The tradition seemed to come from the burst of religious activities held around the village at the last third of Ramadan, in hunting for Lailatul Qadar. As the village is not yet equipped with electricity, traditional oil lamps known as pelita buluh, which are similar in build to tiki torches, were used to illuminate the streets between the house area to the mosque. In some places, competitions involving fashioning grand structures using bamboo are held with records as early as 1963. Public places such as schools are also decorated with lamps.

Some scholars believe the night will fall on 27 Ramadan, even though it is debatable. By illuminating the streets, it is intentionally done to encourage the effort to wish blessing of the Lailatul Qadar. The lamps also signify that Ramadan is nearing its end, hence reminding individuals to increase their devotion, prayers and reflection.

Among the activities done on this nights are Tahajjud, making dua, and reciting the Quran.

===Malaysia===
====Negeri Sembilan====
In Kota, the activity is not limited to lighting up the lamps. In the day, the community will execute a gotong royong of preparing traditional dishes such as dodol, rendang, lemang and bubur lambuk.
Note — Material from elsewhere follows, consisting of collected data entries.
theorem State.markCycle_keeps {w : Nat} {s0 s : State} (hw : Sub 0x80 w) (h : Keeps w s0 s) :
    Keeps w s0 (State.markCycle s) := by
  have b7 := Sub.bit (i := 7) hw rfl
  unfold State.markCycle
  repeat' (first
    | with_reducible assumption
    | (intro t_; first | (with_reducible refine keeps_cut (w := w) (s := s0) (t := t_) ?_ ?_; intro ht_; rotate_left; dsimp -zeta only [t_]) | skip)
    | lift_lets
    | with_reducible refine keeps_ite ?_ ?_
    | with_reducible refine keeps_fst_ite ?_ ?_
    | (with_reducible refine keeps_of_eq (by assumption) ?_)
    | with_reducible refine keeps_upd ?_ (fun x => x) (fun x => x) (.inr rfl) (.inr rfl) (.inr rfl) (.inr rfl) (.inr rfl) (.inl b7) (.inr rfl) (.inr rfl) (.inr rfl) (.inr rfl) (.inr rfl) (.inr rfl) (.inr rfl) (.inr rfl) (.inr rfl) (.inr rfl) (.inr rfl) (.inr rfl) (.inr rfl) (.inr rfl) (.inr rfl) (.inr rfl) (.inr rfl) (.inr rfl) (.inr rfl))

theorem State.declareLost_keeps {w : Nat} {s0 s : State} (hw : Sub 0x184 w) (h : Keeps w s0 s) (d : Nat) :
    Keeps w s0 (State.declareLost s d) := by
  unfold State.declareLost
  repeat' (first
    | with_reducible assumption
    | (intro t_; first | (with_reducible refine keeps_cut (w := w) (s := s0) (t := t_) ?_ ?_; intro ht_; rotate_left; dsimp -zeta only [t_]) | skip)
    | with_reducible apply State.setSyncRun_keeps (Sub.trans rfl hw)
    | with_reducible apply State.when_keeps (Sub.trans rfl hw)
    | with_reducible apply State.raiseTmu_keeps (Sub.trans rfl hw)
    | with_reducible apply State.wrTmuStat_keeps (Sub.trans rfl hw)
    | with_reducible apply State.markCycle_keeps (Sub.trans rfl hw)
    | with_reducible apply State.switchRck_keeps (Sub.trans rfl hw)
    | with_reducible apply State.setHoldover_keeps (Sub.trans rfl hw)
    | dsimp only [id]
    | lift_lets
    | with_reducible refine keeps_ite ?_ ?_)

theorem State.declareValid_keeps {w : Nat} {s0 s : State} (hw : Sub 0x184 w) (h : Keeps w s0 s) (d : Nat) :
    Keeps w s0 (State.declareValid s d) := by
  unfold State.declareValid
  repeat' (first
    | with_reducible assumption
    | (intro t_; first | (with_reducible refine keeps_cut (w := w) (s := s0) (t := t_) ?_ ?_; intro ht_; rotate_left; dsimp -zeta only [t_]) | skip)
    | with_reducible apply State.setSyncRun_keeps (Sub.trans rfl hw)
    | with_reducible apply State.raiseTmu_keeps (Sub.trans rfl hw)
    | with_reducible apply State.wrTmuStat_keeps (Sub.trans rfl hw)
    | lift_lets
    | with_reducible refine keeps_ite ?_ ?_)

theorem State.markPath_keeps {w : Nat} {s0 s : State} (hw : Sub 0x4 w) (h : Keeps w s0 s) (d : Nat) (p : Nat) :
    Keeps w s0 (State.markPath s d p) := by
  unfold State.markPath
  repeat' (first
    | with_reducible assumption
    | (intro t_; first | (with_reducible refine keeps_cut (w := w) (s := s0) (t := t_) ?_ ?_; intro ht_; rotate_left; dsimp -zeta only [t_]) | skip)
    | with_reducible apply State.wrB_keeps (Sub.trans rfl hw)
    | lift_lets
    | with_reducible refine keeps_ite ?_ ?_)

theorem State.pathChangeTd_keeps {w : Nat} {s0 s : State} (hw : Sub 0x104 w) (h : Keeps w s0 s) (ports : List Nat) (d : Nat) :
    Keeps w s0 (State.pathChangeTd s ports d) := by
  unfold State.pathChangeTd
  repeat' (first
    | with_reducible assumption
    | (intro t_; first | (with_reducible refine keeps_cut (w := w) (s := s0) (t := t_) ?_ ?_; intro ht_; rotate_left; dsimp -zeta only [t_]) | skip)
    | with_reducible apply State.wr_keeps (Sub.trans rfl hw)
    | with_reducible apply State.wrTmuStat_keeps (Sub.trans rfl hw)
    | with_reducible apply State.raiseTmu_keeps (Sub.trans rfl hw)
    | with_reducible apply State.each_keeps (Sub.trans rfl hw)
    | with_reducible apply State.markPath_keeps (Sub.trans rfl hw)
    | lift_lets
    | with_reducible refine keeps_ite ?_ ?_)

theorem State.pathChange_keeps {w : Nat} {s0 s : State} (hw : Sub 0x104 w) (h : Keeps w s0 s) (ports : List Nat) :
    Keeps w s0 (State.pathChange s ports) := by
  unfold State.pathChange
  repeat' (first
    | with_reducible assumption
    | (intro t_; first | (with_reducible refine keeps_cut (w := w) (s := s0) (t := t_) ?_ ?_; intro ht_; rotate_left; dsimp -zeta only [t_]) | skip)
    | with_reducible apply State.pathChangeTd_keeps (Sub.trans rfl hw)
    | lift_lets
    | with_reducible refine keeps_ite ?_ ?_)

theorem State.holdEnd_keeps {w : Nat} {s0 s : State} (hw : Sub 0x104 w) (h : Keeps w s0 s) (d : Nat) :
    Keeps w s0 (State.holdEnd s d) := by
  unfold State.holdEnd
  repeat' (first
    | with_reducible assumption
    | (intro t_; first | (with_reducible refine keeps_cut (w := w) (s := s0) (t := t_) ?_ ?_; intro ht_; rotate_left; dsimp -zeta only [t_]) | skip)
    | with_reducible apply State.raiseTmu_keeps (Sub.trans rfl hw)
    | with_reducible apply State.wr_keeps (Sub.trans rfl hw)
    | with_reducible apply State.wrTmuStat_keeps (Sub.trans rfl hw)
    | lift_lets
    | with_reducible refine keeps_ite ?_ ?_)

theorem State.holdStep_keeps {w : Nat} {s0 s : State} (hw : Sub 0x104 w) (h : Keeps w s0 s) (d : Nat) (m : Nat) :
    Keeps w s0 (State.holdStep s d m) := by
  unfold State.holdStep
  repeat' (first
    | with_reducible assumption
    | (intro t_; first | (with_reducible refine keeps_cut (w := w) (s := s0) (t := t_) ?_ ?_; intro ht_; rotate_left; dsimp -zeta only [t_]) | skip)
    | with_reducible apply State.wr_keeps (Sub.trans rfl hw)
    | with_reducible apply State.holdEnd_keeps (Sub.trans rfl hw)
    | lift_lets
    | with_reducible refine keeps_ite ?_ ?_)

theorem State.holdoverStep_keeps {w : Nat} {s0 s : State} (hw : Sub 0x80 w) (h : Keeps w s0 s) (m : Nat) :
    Keeps w s0 (State.holdoverStep s m) := by
  have b7 := Sub.bit (i := 7) hw rfl
  unfold State.holdoverStep
  repeat' (first
    | with_reducible assumption
    | (intro t_; first | (with_reducible refine keeps_cut (w := w) (s := s0) (t := t_) ?_ ?_; intro ht_; rotate_left; dsimp -zeta only [t_]) | skip)
    | lift_lets
    | with_reducible refine keeps_ite ?_ ?_
    | with_reducible refine keeps_upd ?_ (fun x => x) (fun x => x) (.inr rfl) (.inr rfl) (.inr rfl) (.inr rfl) (.inr rfl) (.inl b7) (.inr rfl) (.inr rfl) (.inr rfl) (.inr rfl) (.inr rfl) (.inr rfl) (.inr rfl) (.inr rfl) (.inr rfl) (.inr rfl) (.inr rfl) (.inr rfl) (.inr rfl) (.inr rfl) (.inr rfl) (.inr rfl) (.inr rfl) (.inr rfl) (.inr rfl))

theorem State.setSlave_keeps {w : Nat} {s0 s : State} (hw : Sub 0x104 w) (h : Keeps w s0 s) (d : Nat) (v : Nat) :
    Keeps w s0 (State.setSlave s d v) := by
  unfold State.setSlave
  repeat' (first
    | with_reducible assumption
    | (intro t_; first | (with_reducible refine keeps_cut (w := w) (s := s0) (t := t_) ?_ ?_; intro ht_; rotate_left; dsimp -zeta only [t_]) | skip)
    | with_reducible apply State.pathChange_keeps (Sub.trans rfl hw)
    | with_reducible apply State.wr_keeps (Sub.trans rfl hw)
    | with_reducible apply State.markPath_keeps (Sub.trans rfl hw)
    | lift_lets
    | with_reducible refine keeps_ite ?_ ?_)

theorem State.ppsFrom_keeps {w : Nat} {s0 s : State} (hw : Sub 0x3000080 w) (h : Keeps w s0 s) (old : Nat) :
    Keeps w s0 (State.ppsFrom s old) := by
  have b7 := Sub.bit (i := 7) hw rfl; have b24 := Sub.bit (i := 24) hw rfl; have b25 := Sub.bit (i := 25) hw rfl
  unfold State.ppsFrom
  repeat' (first
    | with_reducible assumption
    | (intro t_; first | (with_reducible refine keeps_cut (w := w) (s := s0) (t := t_) ?_ ?_; intro ht_; rotate_left; dsimp -zeta only [t_]) | skip)
    | with_reducible apply State.arm_keeps (Sub.trans rfl hw)
    | with_reducible apply State.emit_keeps (Sub.trans rfl hw)
    | lift_lets
    | with_reducible refine keeps_ite ?_ ?_
    | with_reducible refine keeps_upd ?_ (fun x => x) (fun x => x) (.inr rfl) (.inr rfl) (.inr rfl) (.inr rfl) (.inr rfl) (.inl b7) (.inr rfl) (.inr rfl) (.inr rfl) (.inr rfl) (.inr rfl) (.inr rfl) (.inr rfl) (.inr rfl) (.inr rfl) (.inr rfl) (.inr rfl) (.inr rfl) (.inr rfl) (.inr rfl) (.inr rfl) (.inr rfl) (.inl b24) (.inl b25) (.inr rfl))

theorem State.advDie_keeps {w : Nat} {s0 s : State} (hw : Sub 0x184 w) (h : Keeps w s0 s) (k : Nat) (n : Nat) :
    Keeps w s0 (State.advDie s k n) := by
  unfold State.advDie
  repeat' (first
    | with_reducible assumption
    | (intro t_; first | (with_reducible refine keeps_cut (w := w) (s := s0) (t := t_) ?_ ?_; intro ht_; rotate_left; dsimp -zeta only [t_]) | skip)
    | with_reducible apply State.evalRck_keeps (Sub.trans rfl hw)
    | with_reducible apply State.setRck_keeps (Sub.trans rfl hw)
    | with_reducible apply State.advDomain_keeps (Sub.trans rfl hw)
    | lift_lets
    | with_reducible refine keeps_ite ?_ ?_)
The dishes are then being distributed throughout the community. For iftar, the custom of makan bersila with the dishes are done at communal space.

====Perak====
In Ipoh, the community will use a special form of lamp known as pelita panjut to light up all the streets in the neighborhood. Unlike the individual pelita buluh, the lamps are arranged linearly on a large bamboo structure to form shapes and words, which can be seen from afar. The activity is not only limited to the Malays, but also include the Indians and the Chinese communities to evoke the spirits of togetherness.

At Kampung Ribu, Kuala Kangsar, the village is known for its huge pelita panjut structures built in the form of a mosque. Among the inspirations include the Malacca Straits Mosque and the Ubudiah Mosque.

====Sarawak====
In Jepak, the night will be glazed with bertuntung tradition, where not only the streets are filled with lamps, the houses are also decorated with it. The house will be adorned with colorful lamps in different colors to further celebrate throughout the last period of Ramadan.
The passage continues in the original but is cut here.